56. This is context in which to place the problem of the death penalty. On this
matter there is a growing tendency, both in the Church and in civil society, to
demand that it be applied in a very limited way or even that it be abolished
completely. The problem must be viewed in the context of a system of penal
justice even more in line with dignity and thus, in the end, with God's plan for
man and society. The primary purpose of the punishment which society
inflicts is "to redress the disorder caused by the offence." Public authority
must redress the violation of personal and social rights by imposing on the
offender to regain the exercise of his or her freedom. In this way authority
also fulfills the purpose of defending public order and ensuring people's
safety, while at the same time offering the offender an incentive and help to
change his or her behavior and be rehabilitated.

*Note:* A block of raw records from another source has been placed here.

/-- The checks of R303 in order. -/
def State.copyPlan (s : State) (f : CopyForm) (d a b : BitVec 6) : Except CopyFault CopyPlan :=
  let t := s.th
  let x := t.sr b
  let n := cwLen x
  let dv := t.sr d
  let av := t.sr a
  let w := t.sr (b + 1)
  let dsts := copyDests x dv
  let virt : List (Dword × Bool) := (if cwFdst x then [] else dsts.map fun v => (v, true)) ++
    (if cwFsrc x then [] else [(av, false)])
  match t.cpyBad f d a b with
  | some v => .error (.trap (TrapInfo.mk0 cCPYBAD v))
  | none =>
    match (if n = 0 then none else virt.findSome? fun (v, _) => s.rangeFault v n) with
    | some e => .error (.access [e])
    | none =>
      match (if cwArr x && !cwFdst x then (s.copyWord w av).map some else .ok none) with
      | .error e => .error (.access [e])
      | .ok word =>
        if cwFdst x && !s.routed (fabRank dv) then .error (.trap (TrapInfo.mk0 cFABROUTE dv))
        else if cwFsrc x && !s.routed (fabRank av) then .error (.trap (TrapInfo.mk0 cFABROUTE av))
        else
          let side (v : Dword) (wr fab : Bool) : List XFault × CopySide :=
            if fab then ([], .fabric v)
            else let (fs, rs) := s.rangeRuns (if wr then .write else .read) v n; (fs, .runs rs)
          let src := side av false (cwFsrc x)
          let ds := dsts.map fun v => (v, side v true (cwFdst x))
          let faults := sortFaults ((ds.flatMap fun (_, fs, _) => fs) ++ src.1)
          if faults ≠ [] then .error (.access faults)
          else if !cwFdst x && !cwFsrc x && dsts.any (fun v => rangesMeet v av n n) then
            .error (.trap (TrapInfo.mk0 cCPYOVL dv))
          else .ok
            { src := src.2, dsts := ds.map fun (v, _, c) => (v, c),
              arr := if !cwArr x then none else if cwFdst x then some (.fabric w, w) else word.map fun (p, _) => (p, w),
              xl := word.bind (·.2) }

/-- A side's part of n bytes from byte o on. An offset of 2^44 or above lies in no window: its transfer is refused (R21). -/
def CopySide.part (c : CopySide) (o n : Nat) : CopySide :=
  match c with
  | .runs rs => .runs (sliceRuns rs o n)
  | .fabric a => if 2 ^ 44 ≤ (fabOffset a).toNat + o then .beyond else .fabric (a + BitVec.ofNat 64 o)
  | .beyond => .beyond

/-- The chunks of a copy: the bytes of each 4 KiB block of each destination (R304). -/
def copyChunks (t : Thread) (id : Nat) (x : Dword) (p : CopyPlan) (pkrank : BitVec 16) (frtbase : Dword) : List Chunk :=
  p.dsts.flatMap fun (v, c) => (cuts 4096 v.toNat (cwLen x)).map fun (at_, len) =>
    let o := at_ - v.toNat
    { copy := id, tid := t.tid, group := t.group, rank := t.rank, ctx := t.ctx, sync := !cwAsync x,
      dstVa := BitVec.ofNat 64 at_, src := p.src.part o len, dst := c.part o len, len := len, arr := p.arr, pkrank := pkrank,
      frtbase := frtbase, data := none, phase := .ready, arrVia := p.xl.map (·.key) }

/-- The runs of a side in this package. -/
def CopySide.local : CopySide → List Run
  | .runs rs => rs
  | .fabric _ => []
  | .beyond => []

/-- Precise faults of a copy or collective. -/
def State.copyFault (s : State) (f : CopyFault) : State :=
  match f with
  | .trap i => s.raise i
  | .access fs => s.accessFault fs true

/-- A copy issued (R303): its checks, the release, the L1, its chunks; a synchronous one holds the thread until its chunks
have ended (R306). -/
def copyWord (f : CopyForm) (d a b : BitVec 6) (s : State) : Out :=
  ctl f.word s fun s =>
    match s.copyPlan f d a b with
    | .error e => s.copyFault e
    | .ok p =>
      if s.copyFull then s
      else
        let x := s.th.sr b
        let n := cwLen x
        let s := s.settle
        let s := if cwFsrc x then s else s.installRange .read (s.th.sr a) n
        let s := if cwFdst x then s else s.installRange .write (s.th.sr d) n
        let s := s.installArr .amo (s.th.sr (b + 1)) p.xl
        let s := s.flushFor p.src.local (p.dsts.flatMap fun (_, c) => c.local)
        State.upd { s with chunks := s.chunks ++ copyChunks s.th s.nextCopy x p s.regs.pkrank s.regs.frtbase, nextCopy := s.nextCopy + 1 } fun t =>
          (if n = 0 then t.signal else t).advance

/-- The word of a copy instruction: major 0x39, R form (R301). -/
def cpyWordOf (d a b : BitVec 6) (fn : Nat) : IWord :=
  0xE4000000 + (d.setWidth 32 <<< 20) + (a.setWidth 32 <<< 14) + (b.setWidth 32 <<< 8) + BitVec.ofNat 32 fn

It is clear that, for these purposes to be achieved, the nature and extent of
the punishment must be carefully evaluated and decided upon, and ought not
go to the extreme of executing the offender except in cases of absolute
necessity: in other words, when it would not be possible other wise to defend
society. Today however, as a result of steady improvements in the
organization of the penal system, such cases are very rare, if not partically
non-existent.
1wphi1.nt

In any event, the principle, set forth in the new Catechism of the Catholic
Church remains valid: "If bloodless means are sufficient to defend human
lives against an aggressor and to protect public order and the safety of
persons, public authority must limit itself to such means, because they better
correspond to the concrete conditions of the common good and are more in
conformity to the dignity of the human person."